Relax the small artery smooth muscle directly, reduce peripheral resistance and lower blood pressure. Can cause reflex heart rate to increase faster and increase cardiac output. Prolonged use can lead to increased renin secretion, increased aldosterone, and water and sodium retention, reducing the effectiveness. It is characterized by a significant decrease in diastolic blood pressure and can increase renal blood flow. It is mostly used in patients with renal hypertension and higher diastolic blood pressure. The route of administration is oral. Adverse reactions include headache, dizziness, vomiting, and palpitations. Long-term high-dose use of this drug can cause rheumatoid arthritis and lupus erythematosus-like reactions. Use with caution in patients with coronary heart disease and cardiac insufficiency. ^[1]

Peripheral vasodilators

Relax the arterioles and venous smooth muscles directly, lower blood pressure, and reduce the anterior and posterior load, so the myocardial load is reduced, the oxygen demand is reduced, and the pulmonary artery pressure can be significantly reduced. The effect is strong and rapid, and it takes effect 5 minutes after administration, and the effect can be maintained for 2 to 15 minutes after stopping the drug. For hypertensive emergencies, including hypertension crisis, hypertensive encephalopathy and malignant hypertension, and heart failure. It is usually administered by intravenous drip. During medication, blood pressure and heart rate should be closely monitored in order to adjust the dosage at any time. When the drug is stopped, the dose should be gradually reduced, and oral vasodilators should be added to avoid rebound symptoms. Prolonged or high-dose use can cause severe hypotension. The solution of this product should be prepared immediately before use, and used up within 12 hours. Due to the deterioration of light, the drip bottle should be covered with black paper. Nausea, vomiting, nervousness, muscle cramps, headache, anorexia, rash, sweating, fever, etc. may occur during the medication. Long-term application can cause hypothyroidism due to thiocyanide storage.

Peripheral vasodilator

It acts directly on the blood vessel wall, dilates the arterioles, reduces peripheral resistance, lowers blood pressure, and has no effect on the volume of blood vessels, so it can improve venous return. Can significantly increase myocardial blood flow. The principle of action is similar to that of hydrazine, and its antihypertensive effect is stronger than that of hydrazine. Can be used for refractory hypertension and renal hypertension. It works synergistically with comfort. The route of administration is oral. Adverse reactions are often water and sodium retention, tachycardia, often accompanied by ST segment reduction, and T waves are flat or inverted. A few patients develop rashes and thrombocytopenia. Long-term use can cause hairy. ^[2]
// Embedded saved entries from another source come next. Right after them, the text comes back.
@[simp] theorem State.slot_modLane (l : LaneNo) (f : Lane → Lane) (x : LaneNo) : (s.modLane l f).slot x = s.slot x := rfl
@[simp] theorem State.zone_modLane (l : LaneNo) (f : Lane → Lane) (x : ZoneNo) : (s.modLane l f).zone x = s.zone x := rfl
@[simp] theorem State.peer_modLane (l : LaneNo) (f : Lane → Lane) (x : BankNo) : (s.modLane l f).peer x = s.peer x := rfl
@[simp] theorem State.lane_modLink (f : Link → Link) (x : LaneNo) : (s.modLink f).lane x = s.lane x := rfl
@[simp] theorem State.zone_modLink (f : Link → Link) (x : ZoneNo) : (s.modLink f).zone x = s.zone x := rfl
@[simp] theorem State.peer_modLink (f : Link → Link) (x : BankNo) : (s.modLink f).peer x = s.peer x := rfl
@[simp] theorem State.lane_modSlot (l : LaneNo) (f : Slot → Slot) (x : LaneNo) : (s.modSlot l f).lane x = s.lane x := rfl
@[simp] theorem State.zone_modSlot (l : LaneNo) (f : Slot → Slot) (x : ZoneNo) : (s.modSlot l f).zone x = s.zone x := rfl
@[simp] theorem State.peer_modSlot (l : LaneNo) (f : Slot → Slot) (x : BankNo) : (s.modSlot l f).peer x = s.peer x := rfl
@[simp] theorem State.lane_modTable (f : Table → Table) (x : LaneNo) : (s.modTable f).lane x = s.lane x := rfl
@[simp] theorem State.slot_modTable (f : Table → Table) (x : LaneNo) : (s.modTable f).slot x = s.slot x := rfl
@[simp] theorem State.zone_modTable (f : Table → Table) (x : ZoneNo) : (s.modTable f).zone x = s.zone x := rfl
@[simp] theorem State.peer_modTable (f : Table → Table) (x : BankNo) : (s.modTable f).peer x = s.peer x := rfl
@[simp] theorem State.lane_modPeers (f : Peers → Peers) (x : LaneNo) : (s.modPeers f).lane x = s.lane x := rfl
@[simp] theorem State.slot_modPeers (f : Peers → Peers) (x : LaneNo) : (s.modPeers f).slot x = s.slot x := rfl
@[simp] theorem State.zone_modPeers (f : Peers → Peers) (x : ZoneNo) : (s.modPeers f).zone x = s.zone x := rfl
@[simp] theorem State.lane_modLog (f : Log → Log) (x : LaneNo) : (s.modLog f).lane x = s.lane x := rfl
@[simp] theorem State.slot_modLog (f : Log → Log) (x : LaneNo) : (s.modLog f).slot x = s.slot x := rfl
@[simp] theorem State.zone_modLog (f : Log → Log) (x : ZoneNo) : (s.modLog f).zone x = s.zone x := rfl
@[simp] theorem State.peer_modLog (f : Log → Log) (x : BankNo) : (s.modLog f).peer x = s.peer x := rfl
@[simp] theorem State.lane_modEvu (f : Evu → Evu) (x : LaneNo) : (s.modEvu f).lane x = s.lane x := rfl
@[simp] theorem State.slot_modEvu (f : Evu → Evu) (x : LaneNo) : (s.modEvu f).slot x = s.slot x := rfl
@[simp] theorem State.zone_modEvu (f : Evu → Evu) (x : ZoneNo) : (s.modEvu f).zone x = s.zone x := rfl
@[simp] theorem State.peer_modEvu (f : Evu → Evu) (x : BankNo) : (s.modEvu f).peer x = s.peer x := rfl
@[simp] theorem State.lane_modBcm (f : Bcm → Bcm) (x : LaneNo) : (s.modBcm f).lane x = s.lane x := rfl
@[simp] theorem State.slot_modBcm (f : Bcm → Bcm) (x : LaneNo) : (s.modBcm f).slot x = s.slot x := rfl
@[simp] theorem State.zone_modBcm (f : Bcm → Bcm) (x : ZoneNo) : (s.modBcm f).zone x = s.zone x := rfl
@[simp] theorem State.peer_modBcm (f : Bcm → Bcm) (x : BankNo) : (s.modBcm f).peer x = s.peer x := rfl
@[simp] theorem State.lane_modTrunk (f : Trunk → Trunk) (x : LaneNo) : (s.modTrunk f).lane x = s.lane x := rfl
@[simp] theorem State.slot_modTrunk (f : Trunk → Trunk) (x : LaneNo) : (s.modTrunk f).slot x = s.slot x := rfl
@[simp] theorem State.zone_modTrunk (f : Trunk → Trunk) (x : ZoneNo) : (s.modTrunk f).zone x = s.zone x := rfl
@[simp] theorem State.peer_modTrunk (f : Trunk → Trunk) (x : BankNo) : (s.modTrunk f).peer x = s.peer x := rfl
@[simp] theorem State.lane_modMge (f : Mge → Mge) (x : LaneNo) : (s.modMge f).lane x = s.lane x := rfl
@[simp] theorem State.slot_modMge (f : Mge → Mge) (x : LaneNo) : (s.modMge f).slot x = s.slot x := rfl
@[simp] theorem State.zone_modMge (f : Mge → Mge) (x : ZoneNo) : (s.modMge f).zone x = s.zone x := rfl
@[simp] theorem State.peer_modMge (f : Mge → Mge) (x : BankNo) : (s.modMge f).peer x = s.peer x := rfl
@[simp] theorem State.lane_modPolicy (f : Policy → Policy) (x : LaneNo) : (s.modPolicy f).lane x = s.lane x := rfl
@[simp] theorem State.slot_modPolicy (f : Policy → Policy) (x : LaneNo) : (s.modPolicy f).slot x = s.slot x := rfl
@[simp] theorem State.zone_modPolicy (f : Policy → Policy) (x : ZoneNo) : (s.modPolicy f).zone x = s.zone x := rfl
@[simp] theorem State.peer_modPolicy (f : Policy → Policy) (x : BankNo) : (s.modPolicy f).peer x = s.peer x := rfl
@[simp] theorem State.lane_reach (n : Nat) (x : LaneNo) : (s.reach n).lane x = s.lane x := rfl
@[simp] theorem State.slot_reach (n : Nat) (x : LaneNo) : (s.reach n).slot x = s.slot x := rfl
@[simp] theorem State.zone_reach (n : Nat) (x : ZoneNo) : (s.reach n).zone x = s.zone x := rfl
@[simp] theorem State.peer_reach (n : Nat) (x : BankNo) : (s.reach n).peer x = s.peer x := rfl
@[simp] theorem State.lane_drawn (x : LaneNo) : (s.drawn).lane x = s.lane x := rfl
@[simp] theorem State.slot_drawn (x : LaneNo) : (s.drawn).slot x = s.slot x := rfl
@[simp] theorem State.zone_drawn (x : ZoneNo) : (s.drawn).zone x = s.zone x := rfl
@[simp] theorem State.peer_drawn (x : BankNo) : (s.drawn).peer x = s.peer x := rfl

/-! ## Updates composed -/

@[simp] theorem State.modSlot_modSlot (l : LaneNo) (f g : Slot → Slot) :
    (s.modSlot l f).modSlot l g = s.modSlot l fun k => g (f k) := by
  simp [State.modSlot, upd_upd]

@[simp] theorem State.modLane_modLane (l : LaneNo) (f g : Lane → Lane) :
    (s.modLane l f).modLane l g = s.modLane l fun n => g (f n) := by
  simp [State.modLane, upd_upd]

theorem State.ext' {a b : State} (h1 : a.pending = b.pending) (h2 : a.now = b.now) (h3 : a.draws = b.draws)
    (h4 : a.bank = b.bank) (h5 : a.trunk = b.trunk) (h6 : a.mge = b.mge) (h7 : a.policy = b.policy) (h8 : a.table = b.table)
    (h9 : a.zones = b.zones) (h10 : a.lanes = b.lanes) (h11 : a.pairs = b.pairs) (h12 : a.link = b.link)
    (h13 : a.peers = b.peers) (h14 : a.log = b.log) (h15 : a.evu = b.evu) (h16 : a.bcm = b.bcm) : a = b := by
  cases a; cases b; simp_all

end Sys2Proof.Machine
end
Peripheral vasodilator indamine (Suphan)

It mainly inhibits calcium influx of vascular smooth muscle, reduces vascular tension, and reduces peripheral vascular resistance. Unlike general calcium antagonists, it does not slow down heart rate and does not inhibit myocardial contractility. Diuretic effect. This product is taken orally, and the adverse reactions are very light. Some of them have dizziness, headache, nausea, and insomnia.

Peripheral vasodilator nicotinic acid

It has a strong peripheral vasodilator effect, which is effective after several minutes of oral administration, and can be maintained for several minutes to one hour. It is used for vascular migraine, headache, cerebral arterial thrombosis, pulmonary embolism, Meniere's disease, frostbite, and central retinochoroiditis. Usage is oral. Large doses can lower blood lipids. Adverse reactions were: skin flushing, heat sensation, itching, nausea, vomiting, palpitations, etc. Ulcer disease, liver disease, gout, diabetes, etc. are prohibited.

Peripheral vasodilator

It has a direct relaxation effect on vascular smooth muscle, which reduces blood pressure and is used for mild hypertension and cerebral vasospasm. The route of administration is oral or intravenous.

Papaverine

It has a relaxing effect on blood vessels, bronchial tubes, gastrointestinal tract, bile ducts and other smooth muscles, expanding coronary arteries, reducing peripheral resistance and cerebrovascular resistance, and is used for cerebral thrombosis, pulmonary embolism, acral arterial spasm and arterial embolism pain. . The route of administration is oral, intramuscular or intravenous. Excessive or rapid bolus injection can lead to atrioventricular block, ventricular fibrillation, and even death. It should be slowly pushed in after dilution. ^[3]

Peripheral vasodilator cinnarizine

It has a direct expansion effect on vascular smooth muscle, improves cerebral circulation and coronary circulation, and is used for cerebral thrombosis, cerebral embolism, cerebral arteriosclerosis, cerebral hemorrhage and subarachnoid hemorrhage recovery period, sequelae of traumatic brain injury, inner ear vertigo, coronary arteries Hardening, etc. The route of administration is oral or intravenous. Adverse reactions were drowsiness, rash, gastrointestinal reactions, and so on.

Fluphenazine

Has a direct dilation effect on blood vessels. Its effect and use are similar to cinnarizine, in addition, it has a certain effect on attention loss, memory impairment, dizziness, and balance dysfunction. Usually served at night.

Peripheral vasodilator anti-glazidine (petatadine)

A histamine drug, which has the effect of dilating capillaries, can increase cerebral blood flow and inner ear blood flow, and eliminates inner ear vertigo, tinnitus and ear sensation. It is also used for cerebral arteriosclerosis, ischemic cerebrovascular disease, and head trauma. Usage: oral or intramuscular injection. Adverse reactions were dry mouth, upset stomach, palpitations, and itching of the skin. Use with caution in patients with peptic ulcer, bronchial asthma, and pheochromocytoma. ^[4]

- - Peripheral vasodilator -adrenergic receptor blocker (-blocker)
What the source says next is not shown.